-- ==== Sys2Proof/Syntax.lean ====
section
/-! DEFINITION. The instruction syntax: operands as the addressing tables name them (rules R20, R31, R129 to R133)
and the instructions, one constructor per row of spec/opcode_table.json, but that the two rows of one Jcc (short and
near displacement) and the three rows of one shift or rotate (count 1, CL, immediate) share a constructor whose operand
says which row it is. The constructors with operands come first, each group in the table's order: Lean's runtime bounds
the number of a constructor that has fields. Prefix bytes have rows, hence constructors, of their own (rule R150 (c));
the attributes they set are held by the machine while the instruction they precede is executed (rule R8). -/

namespace Sys2Proof

/-- The two values of the operand-size and address-size attributes (rule R8). -/
inductive Size where
  | s16
  | s32
  deriving DecidableEq, Repr

/-- The eight general register numbers of rule R20, by their 32-bit names. At 16 bits number `n` names the low half;
at 8 bits the numbers name AL, CL, DL, BL, AH, CH, DH, BH in this order (rule R21). -/
inductive Reg where
  | eax | ecx | edx | ebx | esp | ebp | esi | edi
  deriving DecidableEq, Repr

/-- The six segment registers, in the order of the sreg3 field (rules R31, R126). -/
inductive SegReg where
  | es | cs | ss | ds | fs | gs
  deriving DecidableEq, Repr

/-- The control registers that MOV reaches (rule R129). -/
inductive CReg where
  | cr0 | cr2 | cr3
  deriving DecidableEq, Repr

/-- The debug registers that MOV reaches (rules R39, R129). -/
inductive DReg where
  | dr0 | dr1 | dr2 | dr3 | dr6 | dr7
  deriving DecidableEq, Repr

/-- The test registers that MOV reaches (rules R40, R129). -/
inductive TReg where
  | tr6 | tr7
  deriving DecidableEq, Repr

/-- The scale factor of the s-i-b byte (rule R132). -/
inductive Scale where
  | x1 | x2 | x4 | x8
  deriving DecidableEq, Repr

/-- The eight register bases of 16-bit addressing, in r/m order (rule R130). -/
inductive Base16 where
  | bxsi | bxdi | bpsi | bpdi | si | di | bp | bx
  deriving DecidableEq, Repr

/-- The displacement of a 16-bit addressing form: mod = 00, 01, 10 (rule R130). -/
inductive Disp16 where
  | none
  | d8 (d : BitVec 8)
  | d16 (d : BitVec 16)
  deriving DecidableEq, Repr

/-- The displacement of a 32-bit addressing form: mod = 00, 01, 10 (rules R131, R132). -/
inductive Disp32 where
  | none
  | d8 (d : BitVec 8)
  | d32 (d : BitVec 32)
  deriving DecidableEq, Repr

/-- A memory operand as the mod r/m and s-i-b bytes encode it (rules R130 to R133). -/
inductive Mem where
  /-- mod = 00, r/m = 110 with 16-bit addressing: a direct 16-bit offset. -/
  | direct16 (off : BitVec 16)
  /-- Register base with 16-bit addressing. -/
  | base16 (b : Base16) (d : Disp16)
  /-- mod = 00, r/m = 101 with 32-bit addressing: a direct 32-bit offset. -/
  | direct32 (off : BitVec 32)
  /-- Register base with 32-bit addressing, no s-i-b byte. -/
  | base32 (b : Reg) (d : Disp32)
  /-- s-i-b byte with a base register. -/
  | sib (sc : Scale) (index : Option Reg) (b : Reg) (d : Disp32)
  /-- s-i-b byte with mod = 00 and base = 101: a 32-bit offset and the scaled index. -/
  | sibNoBase (sc : Scale) (index : Option Reg) (off : BitVec 32)
  deriving DecidableEq, Repr

/-- An operand of code E: a general register (mod = 11) or a memory operand (rules R134, R143). -/
inductive RM where
  | reg (r : Reg)
  | mem (m : Mem)
  deriving DecidableEq, Repr

/-- The displacement of a conditional jump: the row with `rel8` or the row with `rel16/32` (rule R138). -/
inductive Rel where
  | short (rel : BitVec 8)
  | near (rel : BitVec 32)
  deriving DecidableEq, Repr

/-- The count operand of a shift or rotate: the rows with count 1, with CL and with an immediate byte (rule R360). -/
inductive Count where
  | one
  | cl
  | imm8 (n : BitVec 8)
  deriving DecidableEq, Repr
───
■ Work item ■
Set down each record verbatim.

■ Answer ■
-- ==== Sys2Proof/Syntax.lean ====
section
/-! DEFINITION. The instruction syntax: operands as the addressing tables name them (rules R20, R31, R129 to R133)
and the instructions, one constructor per row of spec/opcode_table.json, but that the two rows of one Jcc (short and
near displacement) and the three rows of one shift or rotate (count 1, CL, immediate) share a constructor whose operand
says which row it is. The constructors with operands come first, each group in the table's order: Lean's runtime bounds
the number of a constructor that has fields. Prefix bytes have rows, hence constructors, of their own (rule R150 (c));
the attributes they set are held by the machine while the instruction they precede is executed (rule R8). -/

namespace Sys2Proof

/-- The two values of the operand-size and address-size attributes (rule R8). -/
inductive Size where
  | s16
  | s32
  deriving DecidableEq, Repr

/-- The eight general register numbers of rule R20, by their 32-bit names. At 16 bits number `n` names the low half;
at 8 bits the numbers name AL, CL, DL, BL, AH, CH, DH, BH in this order (rule R21). -/
inductive Reg where
  | eax | ecx | edx | ebx | esp | ebp | esi | edi
  deriving DecidableEq, Repr

/-- The six segment registers, in the order of the sreg3 field (rules R31, R126). -/
inductive SegReg where
  | es | cs | ss | ds | fs | gs
  deriving DecidableEq, Repr

/-- The control registers that MOV reaches (rule R129). -/
inductive CReg where
  | cr0 | cr2 | cr3
  deriving DecidableEq, Repr

/-- The debug registers that MOV reaches (rules R39, R129). -/
inductive DReg where
  | dr0 | dr1 | dr2 | dr3 | dr6 | dr7
  deriving DecidableEq, Repr

/-- The test registers that MOV reaches (rules R40, R129). -/
inductive TReg where
  | tr6 | tr7
  deriving DecidableEq, Repr

/-- The scale factor of the s-i-b byte (rule R132). -/
inductive Scale where
  | x1 | x2 | x4 | x8
  deriving DecidableEq, Repr

/-- The eight register bases of 16-bit addressing, in r/m order (rule R130). -/
inductive Base16 where
  | bxsi | bxdi | bpsi | bpdi | si | di | bp | bx
  deriving DecidableEq, Repr

/-- The displacement of a 16-bit addressing form: mod = 00, 01, 10 (rule R130). -/
inductive Disp16 where
  | none
  | d8 (d : BitVec 8)
  | d16 (d : BitVec 16)
  deriving DecidableEq, Repr

/-- The displacement of a 32-bit addressing form: mod = 00, 01, 10 (rules R131, R132). -/
inductive Disp32 where
  | none
  | d8 (d : BitVec 8)
  | d32 (d : BitVec 32)
  deriving DecidableEq, Repr

/-- A memory operand as the mod r/m and s-i-b bytes encode it (rules R130 to R133). -/
inductive Mem where
  /-- mod = 00, r/m = 110 with 16-bit addressing: a direct 16-bit offset. -/
  | direct16 (off : BitVec 16)
  /-- Register base with 16-bit addressing. -/
  | base16 (b : Base16) (d : Disp16)
  /-- mod = 00, r/m = 101 with 32-bit addressing: a direct 32-bit offset. -/
  | direct32 (off : BitVec 32)
  /-- Register base with 32-bit addressing, no s-i-b byte. -/
  | base32 (b : Reg) (d : Disp32)
  /-- s-i-b byte with a base register. -/
  | sib (sc : Scale) (index : Option Reg) (b : Reg) (d : Disp32)
  /-- s-i-b byte with mod = 00 and base = 101: a 32-bit offset and the scaled index. -/
  | sibNoBase (sc : Scale) (index : Option Reg) (off : BitVec 32)
  deriving DecidableEq, Repr

/-- An operand of code E: a general register (mod = 11) or a memory operand (rules R134, R143). -/
inductive RM where
  | reg (r : Reg)
  | mem (m : Mem)
  deriving DecidableEq, Repr

/-- The displacement of a conditional jump: the row with `rel8` or the row with `rel16/32` (rule R138). -/
inductive Rel where
  | short (rel : BitVec 8)
  | near (rel : BitVec 32)
  deriving DecidableEq, Repr

/-- The count operand of a shift or rotate: the rows with count 1, with CL and with an immediate byte (rule R360). -/
inductive Count where
  | one
  | cl
  | imm8 (n : BitVec 8)
  deriving DecidableEq, Repr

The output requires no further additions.